Çatalhöyük ('Fork Mound' in Turkish) is a Neolithic settlement in the Konya Plain of south-central Turkey, 52km southeast of Konya, occupied from approximately 7500 to 5700 BCE. At its peak it housed 3,000–8,000 people in a settlement of densely packed mud-brick houses with no streets — entry was through holes in the roof, accessed by wooden ladders from above. The houses were abutted directly against each other, forming a continuous organic mass with no ground-level passages between them; the rooftops served as the community's public space. The interior walls were plastered and repainted mul…

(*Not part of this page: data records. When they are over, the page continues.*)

-- ==== Sys2Proof/Machine/Matrix.lean ====
section
/-! DEFINITION. The matrix engine: operands (R201, R210, R217, R218), group sums (R203), group steps (R205), chunks (R200),
skew (R222), and the retirement of batches (R219). -/

namespace Sys2Proof.Machine

/-! ### Operands (R201, R218) -/

/-- The scratchpad offset of the scale word of group `g` of a panel row. -/
def Desc.scaleOff (d : Desc) (i g : Nat) : Nat := d.soff + 4 * (i * d.gpr + g)

/-- The element of a panel row at stored position `p`, whose logical position is `k`; rows and positions past the panel are
zero elements. -/
def Task.panelElem (t : Task) (d : Desc) (i k p : Nat) : Ext :=
  if d.rows ≤ i || d.klen ≤ k then .zero
  else
    let w := d.ty.width
    let bit := (d.eoff + i * d.pitch) * 8 + p * w
    let code := leNat (readBytes t.spad (bit / 8) (max 1 (w / 8))) / 2 ^ (bit % 8) % 2 ^ w
    let sc := if d.blk == 0 then 0 else leNat (readBytes t.spad (d.scaleOff i (k / blockLen d.blk)) 1)
    blockValue d.ty d.blk sc code

/-- The metadata nibble of row `i` and run `q` of an operation (R210, R218). -/
def Task.nibble (t : Task) (o : MatOp) (i q : Nat) : Nat :=
  let n := o.nibbles + i * (o.logical / 4) + q
  leNat (readBytes t.md (n / 2) 1) / 2 ^ (4 * (n % 2)) % 16

/-- The elements of an A row in logical positions `lo` up to `lo + n`, each with its logical position, in ascending order of
these: every one, or the stored ones of a compressed panel. -/
def Task.rowOf (t : Task) (o : MatOp) (i lo n : Nat) : List (Nat × Ext) :=
  let d := o.a.desc
  if o.sparse then
    (List.range (n / 4)).flatMap fun r =>
      let run := lo / 4 + r
      let nib := t.nibble o i (run - o.a.cur / 4)
      let x := (4 * run + nib % 4, t.panelElem d i (4 * run) (2 * run))
      let y := (4 * run + nib / 4, t.panelElem d i (4 * run) (2 * run + 1))
      if y.1 < x.1 then [y, x] else [x, y]
  else (List.range n).map fun p => (lo + p, t.panelElem d i (lo + p) (lo + p))

/-- The elements of a B column in logical positions `lo` up to `lo + n`. -/
def Task.columnOf (t : Task) (o : MatOp) (j lo n : Nat) : List Ext :=
  (List.range n).map fun p => t.panelElem o.b.desc j (lo + p) (lo + p)

/-- The products of one output word from one stretch of the reduction. -/
def productsOf (a : List (Nat × Ext)) (b : List Ext) (lo : Nat) : List Ext := a.map fun e => e.2.mul (b.getD (e.1 - lo) .zero)

/-! ### Group sums (R203) -/

/-- The group sum of some products: G and Eg; none when every product is zero. -/
def groupSum (ps : List Ext) : Option (Int × Int) :=
  let fins := ps.filterMap fun p => match p with
    | .fin s m e => if m == 0 then none else some (s, m, e)
    | _ => none
  match fins with
  | [] => none
  | (_, m, e) :: r =>
    let eg := r.foldl (fun x y => max x (topExp y.2.1 y.2.2)) (topExp m e)
    some ((fins.map fun y =>
      let a : Int := scaleDown y.2.1 (y.2.2 - (eg - 27))
      if y.1 then -a else a).sum, eg)

/-! ### Group steps (R205) -/

/-- TruncZ(G × 2^k). -/
def truncScale (g : Int) (k : Int) : Int := if 0 ≤ k then g * 2 ^ k.toNat else truncShift g (-k).toNat

/-- The bound on any one contribution of a step. -/
def stepBound (n : Nat) (ek x : Int) : Nat := n * 2 ^ (max 0 (ek + 1 - x)).toNat

/-- Add a group step to a tile: the products of each word written, in ascending order of words, and the number of products
of a group. A NaN in the step sets NAN alone, as the procedure of R205 has it, though R206 says of OVF that a NaN product sets
it (DESIGN CHOICE, assumption 68). -/
def Tile.addStep (x : Tile) (n : Nat) (words : List (Nat × List Ext)) : Tile :=
  let sums := words.filterMap fun w => match groupSum w.2 with
    | some (g, eg) => if g = 0 then none else some (w.1, g, eg)
    | none => none
  let ek := match sums with
    | [] => none
    | s :: r => some (r.foldl (fun e y => max e y.2.2) s.2.2)
  let uk := match ek with
    | some e => stepBound n e x.x
    | none => 0
  let all := words.flatMap (·.2)
  let inf := all.findSome? fun p => match p with
    | .inf s => some s
    | _ => none
  let y :=
    if all.contains .nan then { x with nan := true }
    else match inf with
      | some s => if x.ovf then x else { x with ovf := true, osgn := s }
      | none =>
        if !x.ovf && decide (x.head < uk) then
          { x with ovf := true, osgn := match sums.find? fun s => some s.2.2 == ek with
              | some s => decide (s.2.1 < 0)
              | none => false }
        else x
  let add (m : Assoc Word) (s : Nat × Int × Int) : Assoc Word :=
    Assoc.set 0 m s.1 (Assoc.get 0 m s.1 + BitVec.ofInt 64 (truncScale s.2.1 (s.2.2 - 27 - x.x)))
  { y with head := x.head - uk, m := sums.foldl add x.m }

/-! ### Chunks (R199, R200, R202) -/

/-- The logical positions of one chunk. -/
def MatOp.chunk (o : MatOp) : Nat := o.k0 * (if o.sparse then 2 else 1)

/-- The logical length of a group: a scale block, or a chunk. -/
def MatOp.groupLen (o : MatOp) : Nat := if o.a.desc.blk == 0 then o.chunk else blockLen o.a.desc.blk

/-- The products of a group: a compressed row holds half as many. -/
def MatOp.groupCount (o : MatOp) : Nat := o.groupLen / (if o.sparse then 2 else 1)

/-- The first logical positions of the groups that chunk `d` of an operation completes. -/
def MatOp.groupsIn (o : MatOp) (d : Nat) : List Nat :=
  let lo := o.a.cur + d * o.chunk
  let hi := lo + o.chunk
  if o.a.desc.blk == 0 then [lo]
  else ((List.range (o.chunk / o.groupLen + 1)).map fun i => (lo / o.groupLen + i) * o.groupLen).filter fun g =>
    decide (lo < g + o.groupLen) && decide (g + o.groupLen ≤ hi)

/-- Add one group to every tile of a product (R199, R205). -/
def Task.addGroup (t : Task) (o : MatOp) (lo : Nat) : Task :=
  let across := ceilDiv o.n 64
  let rows := (List.range o.m).map fun i => t.rowOf o i lo o.groupLen
  let cols := (List.range o.n).map fun j => t.columnOf o j lo o.groupLen
  (List.range (blockTiles o.m o.n)).foldl (fun u k =>
    let i0 := 16 * (k / across)
    let j0 := 64 * (k % across)
    let words := (List.range 16).flatMap fun r => (List.range (min 64 (o.n - j0))).map fun c =>
      (64 * r + c, productsOf (rows.getD (i0 + r) []) (cols.getD (j0 + c) []) lo)
    u.setTile (o.t0 + k) ((u.tile (o.t0 + k)).addStep o.groupCount words)) t

/-- Whether a scale word's tag of one side differs from the stream's in the group from `lo` on (R222). -/
def Task.skewed (t : Task) (d : Desc) (rows lo : Nat) : Bool :=
  d.blk != 0 && decide (lo < d.klen) && (List.range (min rows d.rows)).any fun i =>
    let g := lo / blockLen d.blk
    leNat (readBytes t.spad (d.scaleOff i g + 1) 2) != (d.tag0 + i * d.gpr + g) % 2 ^ 16

/-- Whether a product adds into a word of the accumulator sector that starts at word `w` of a task's tiles. -/
def MatOp.addsTo (o : MatOp) (w : Nat) : Bool :=
  o.tiles.contains (w / 1024) && decide (w % 64 < o.n - 64 * ((w / 1024 - o.t0) % ceilDiv o.n 64))

/-- Whether a poisoned sector lies in what chunk `d` of an operation reads: its panels, its metadata, and the tiles it adds to
(R371, R373). -/
def State.chunkPoisoned (s : State) (tid : Nat) (o : MatOp) (d : Nat) : Bool :=
  let c := o.a.cur + d * o.chunk
  let part : MatOp := { o with a := { o.a with cur := c }, b := { o.b with cur := c }, depth := 1 }
  s.poison.any fun e => match e.1 with
    | .scratch u off => u == tid && part.ranges.any fun r => overlaps r off (off + 64)
    | .md u off => u == tid && (o.mdPart c o.chunk).any fun r => overlaps r off (off + 64)
    | .acc u w => u == tid && !(o.groupsIn d).isEmpty && o.addsTo w
    | _ => false

/-! ### Batches (R219, R222, R371) -/

/-- Set PSN in the tiles of some operations. -/
def Task.poisonTiles (t : Task) (ops : List MatOp) : Task :=
  (ops.flatMap (·.tiles)).foldl (fun t k => t.setTile k { t.tile k with psn := true }) t

/-- The faults of a batch for its join. -/
def batchFaults (n : BitVec 32) (ops : List MatOp) : List Unreported :=
  let f (cls cause : Nat) : Unreported :=
    { engine := none, seq := 3, num := n, cls := cls, fault := { cause := cause, addr := 0, fchk := 0 } }
  (if ops.any (·.skew) then [f 11 0] else []) ++ (if ops.any (·.poison) then [f 15 1] else [])

/-- Record the faults of a batch's products, each kind once (R222, R223). -/
def Task.addBatchFaults (t : Task) (n : BitVec 32) (ops : List MatOp) : Task :=
  let new := (batchFaults n ops).filter fun f => !t.faults.any fun g => g.engine.isNone && g.num == f.num && g.cls == f.cls
  { t with faults := t.faults ++ new }

/-- Retire committed batches in order, while the oldest has finished. -/
def Task.retireBatches (fuel : Nat) (t : Task) : Task :=
  match fuel with
  | 0 => t
  | fuel + 1 =>
    match t.batches with
    | b :: rest =>
      if b.ops.all (·.finished) then
        let u := if b.ops.any fun o => o.skew || o.poison then t.poisonTiles b.ops else t
        Task.retireBatches fuel (({ u with batches := rest } : Task).addBatchFaults (b.num.getD 0) b.ops).unreserve
      else t
    | [] => t

/-- Commit the open batch (R230). -/
def Task.commit (t : Task) : Task :=
  let n := t.batchCtr + 1
  ({ t with batchCtr := n, batches := t.batches ++ [{ t.openBatch with num := some n }],
            openBatch := { num := none, ops := [], planned := 0 } } : Task).retireBatches (t.batches.length + 1)

/-- Change a product of a task, by name. -/
def Task.modMat (t : Task) (uid : Nat) (f : MatOp → MatOp) : Task :=
  let g (l : List MatOp) : List MatOp := l.map fun o => if o.uid == uid then f o else o
  { t with openBatch := { t.openBatch with ops := g t.openBatch.ops },
           batches := t.batches.map fun b => { b with ops := g b.ops },
           sync := t.sync.map fun m => if m.op.uid == uid then { m with op := f m.op } else m }

/-- The product that runs: the first in issue order that has not finished (R219). -/
def Task.runningMat (t : Task) : Option MatOp :=
  (t.reserving.filter fun o => !o.finished).foldl (fun b o =>
    match b with
    | none => some o
    | some x => if o.uid < x.uid then some o else some x) none

/-- A synchronous product that has finished: its tiles are poisoned by a fault. A detached one is over, unless it has met a skew,
which the C-seq's next turn takes as a trap (R222). -/
def Task.finishSync (t : Task) : Task :=
  match t.sync with
  | some m =>
    if !m.op.finished then t
    else
      let t := if m.op.skew || m.op.poison then t.poisonTiles [m.op] else t
      if m.detached && !m.op.skew then { t.unreserve with sync := none } else t.unreserve
  | none => t

/-- The matrix engine completes a chunk of a task's product (R200): the groups it completes are added, lots that `lotrel`
returned leave, and what has finished retires. -/
def State.matrixChunk (s : State) (tid : Nat) : State :=
  match Assoc.find s.tasks tid with
  | none => s
  | some t =>
    match if s.moves t then t.runningMat else none with
    | none => s
    | some o =>
      if !t.clear o.after then s
      else
        let gs := o.groupsIn o.done
        let skew := gs.any fun g => t.skewed o.a.desc o.m g || t.skewed o.b.desc o.n g
        let bad := s.chunkPoisoned tid o o.done
        let t := gs.foldl (fun t g => t.addGroup o g) t
        let t := t.modMat o.uid fun o => { o with done := o.done + 1, skew := o.skew || skew, poison := o.poison || bad }
        let note := bad && t.sync.any fun m => m.op.uid == o.uid && m.op.finished
        let t := ({ t with leaving := 0 } : Task).finishSync
        let s := s.setTask tid (t.retireBatches t.batches.length)
        let s := if note then s.noteCheck tid 1 0 else s
        s.tickStore tid

/-- `MATRIX_CHUNK` (R200). -/
def execMatrixChunk (t : Nat) (s : State) : Host.Outcome State Fault Refusal := .next (s.matrixChunk t)

end Sys2Proof.Machine
end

Çatalhöyük was discovered and first excavated by James Mellaart of the British Institute of Archaeology between 1961 and 1965, whose finds — the painted walls, goddess figurines, bull skulls — made worldwide headlines. Mellaart's interpretations (a goddess-worshipping matriarchal society) were influential but have been substantially revised by subsequent excavation under Ian Hodder (from 1993) which revealed a more complex and egalitarian picture. UNESCO designation was conferred in 2012. The site has two mounds — the East Mound (the main Neolithic settlement) and the smaller West Mound (a la…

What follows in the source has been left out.